**** Information given

/-- FLUE_TRANSFER (R149). An entry that breaks a rule, stands in a slot outside its window, names a region that does not
exist, or belongs to a hearth that takes no part in the schedule does nothing. -/
def execFlueTransfer (h : Fin 1152) (e : BitVec 256) (s : State) : Host.Outcome State Fault Refusal :=
  if flSkipped s h.val e then .next s
  else if flKind e == 7 || spadFits (flSpad e) (flBytes e) then
    if flKind e == 3 || flKind e == 4 || flKind e == 5 then .next (flueLocal h.val e s)
    else .next ((flTarget s e).elim s (fun x => flueRegion h.val e s x.2))
  else .fault .scratchpadRange

/-! Atomics (12, R258, Table 12.8) -/

/-- Bytes of an element of an atomic op; 0 for none or reserved. -/
def atomicBytes (a : Nat) : Nat :=
  if a = 0 then 0 else if a ≤ 3 then 4 else if a ≤ 6 then 8 else if a = 7 then 4 else if a = 8 then 8 else 0

/-- The result of an atomic op on an element x with source y; n is the element's width in bits. -/
def atomicOp (a n x y : Nat) : Nat :=
  if a = 7 then fadd x y
  else if a = 1 ∨ a = 4 then (x + y) % 2 ^ n
  else if a = 2 ∨ a = 5 then (if sext n x ≤ sext n y then x else y)
  else (if sext n y ≤ sext n x then x else y)

/-- Target and scratchpad bytes after the op over n bytes: prior target, scratchpad source. -/
def atomicRun (a : Nat) (target src : Bytes) : Bytes × Bytes :=
  let w := atomicBytes a
  let xs := codesOf w target
  if a = 8 then
    let pairs := (pieces 16 src).map (fun p => (leAt p 0 8, leAt p 8 8))
    (codeBytes 8 ((xs.zip pairs).map (fun z => if z.1 = z.2.1 then z.2.2 else z.1)),
      (xs.zip pairs).flatMap (fun z => natLe 8 z.1 ++ natLe 8 z.2.2))
  else (codeBytes w ((xs.zip (codesOf w src)).map (fun z => atomicOp a (8 * w) z.1 z.2)), src)

/-- FLUE_ATOMIC on a region. -/
def atomicOn (h : Nat) (e : BitVec 256) (s : State) (r : Region) : State :=
  let n := flBytes e
  if r.tier = 2 ∧ atomicBytes r.atomic ≠ 0 ∧ flOffset e + n ≤ regionBytes r then
    let src := spadRead s h (flSpad e) (if r.atomic = 8 then 2 * n else n)
    let (t, p) := atomicRun r.atomic (regionRead s r (flOffset e) n) src
    let s1 := { s with mem := regionWrite s r (flOffset e) t }
    if r.atomic = 8 then spadPut s1 h (flSpad e) p else s1
  else s

/-- Bytes of scratchpad that an atomic transfer touches. -/
def atomicSpan (s : State) (e : BitVec 256) : Nat :=
  if ((regionNo s (flRegion e)).elim 0 (·.atomic)) = 8 then 2 * flBytes e else flBytes e

/-- FLUE_ATOMIC: a KIND 0x6 transfer (12, R258). -/
def execFlueAtomic (h : Fin 1152) (e : BitVec 256) (s : State) : Host.Outcome State Fault Refusal :=
  if flSkipped s h.val e || flKind e != 6 then .next s
  else if spadFits (flSpad e) (atomicSpan s e) then .next ((regionNo s (flRegion e)).elim s (atomicOn h.val e s))
  else .fault .scratchpadRange

/-! Spine combinations (Table 7.21) -/

/-- Bytes of a die's share of an input buffer (log 36). -/
def spineShare : Nat := 2048

/-- Element bytes of a spine op. -/
def spineBytes (op : Nat) : Nat := if op = 1 then 4 else 8

/-- Two elements combined (R69, R53, R204). R32 speaks of a hearth that reads a W48 container: a container with a nonzero
reserved bit reads as NaN on the spine too, and raises no fault there (the model's choice, log 161). -/
def spineElem (op x y : Nat) : Nat :=
  match op with
  | 1 => fmax x y
  | 2 => encodeF w48 (wadd (ofW48c x).1 (ofW48c y).1)
  | 3 => min (x + y) (2 ^ 64 - 1)
  | _ => x ||| y

/-- Two vectors combined element by element. -/
def spineJoin (op : Nat) (a b : List Nat) : List Nat := (a.zip b).map (fun z => spineElem op z.1 z.2)

/-- One level of the tree over the dies' vectors, in die order. -/
def spineLevel (op : Nat) : List (List Nat) → List (List Nat)
  | a :: b :: t => spineJoin op a b :: spineLevel op t
  | l => l

/-- The combination of one spine die's vectors, at most four (01, device combiners). -/
def spineTree (op : Nat) (l : List (List Nat)) : List (List Nat) := spineLevel op (spineLevel op l)

/-- The vectors of the contributing dies d to d + 3. -/
def spineInputs (s : State) (op dies buf d : Nat) : List (List Nat) :=
  ((List.range 4).filter (fun i => dies.testBit (d + i))).map (fun i =>
    codesOf (spineBytes op) (mread s.fabric.buffers (bufferKey buf + spineShare * (d + i)) spineShare))

/-- The combination: spine 0's result with spine 1's, in that order (R151). -/
def spineOut (s : State) (op dies buf : Nat) : List Nat :=
  ((spineLevel op (spineTree op (spineInputs s op dies buf 0) ++ spineTree op (spineInputs s op dies buf 4))).head?).getD []

/-- Compute die of a hearth (01, R13). -/
def dieOf (h : Nat) : Nat := h / 144

/-- The combined maximum: the largest of the maxima of the hearths of every contributing die, which a die's share holds side
by side (04, R69; log 36). -/
def combinedMax (out : List Nat) : Nat := out.foldl fmax 0

/-- A combined maximum reaches the hearths of the dies that hold shares (04, R69; log 36). -/
def giveAmax (s : State) (dies v : Nat) : Sparse Hearth :=
  (List.range 1152).foldl (fun t h =>
    if dies.testBit (dieOf h) then smod {} t h (fun k => { k with amax := BitVec.ofNat 32 v }) else t) s.hearths

/-- The rules that a spine entry breaks, with their codes: a reserved OP or bit, no contributing die, and a node addition that
names no level above the leaves (R151; 03, R64; log 152). -/
def spineBreaks (e : Nat) : List (Bool × Nat) :=
  [(bits e 92 4 == 0 || decide (4 < bits e 92 4) || bits e 88 4 != 0 || bits e 0 20 != 0 || bits e 80 8 == 0, 0x0005),
   (bits e 92 4 == 2 && bits e 43 5 == 0, 0x0007)]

********

Assignment
Every line that holds the string "flKind" must be copied from the records above.

Exercise answer
  else if flKind e == 7 || spadFits (flSpad e) (flBytes e) then
    if flKind e == 3 || flKind e == 4 || flKind e == 5 then .next (flueLocal h.val e s)
  if flSkipped s h.val e || flKind e != 6 then .next s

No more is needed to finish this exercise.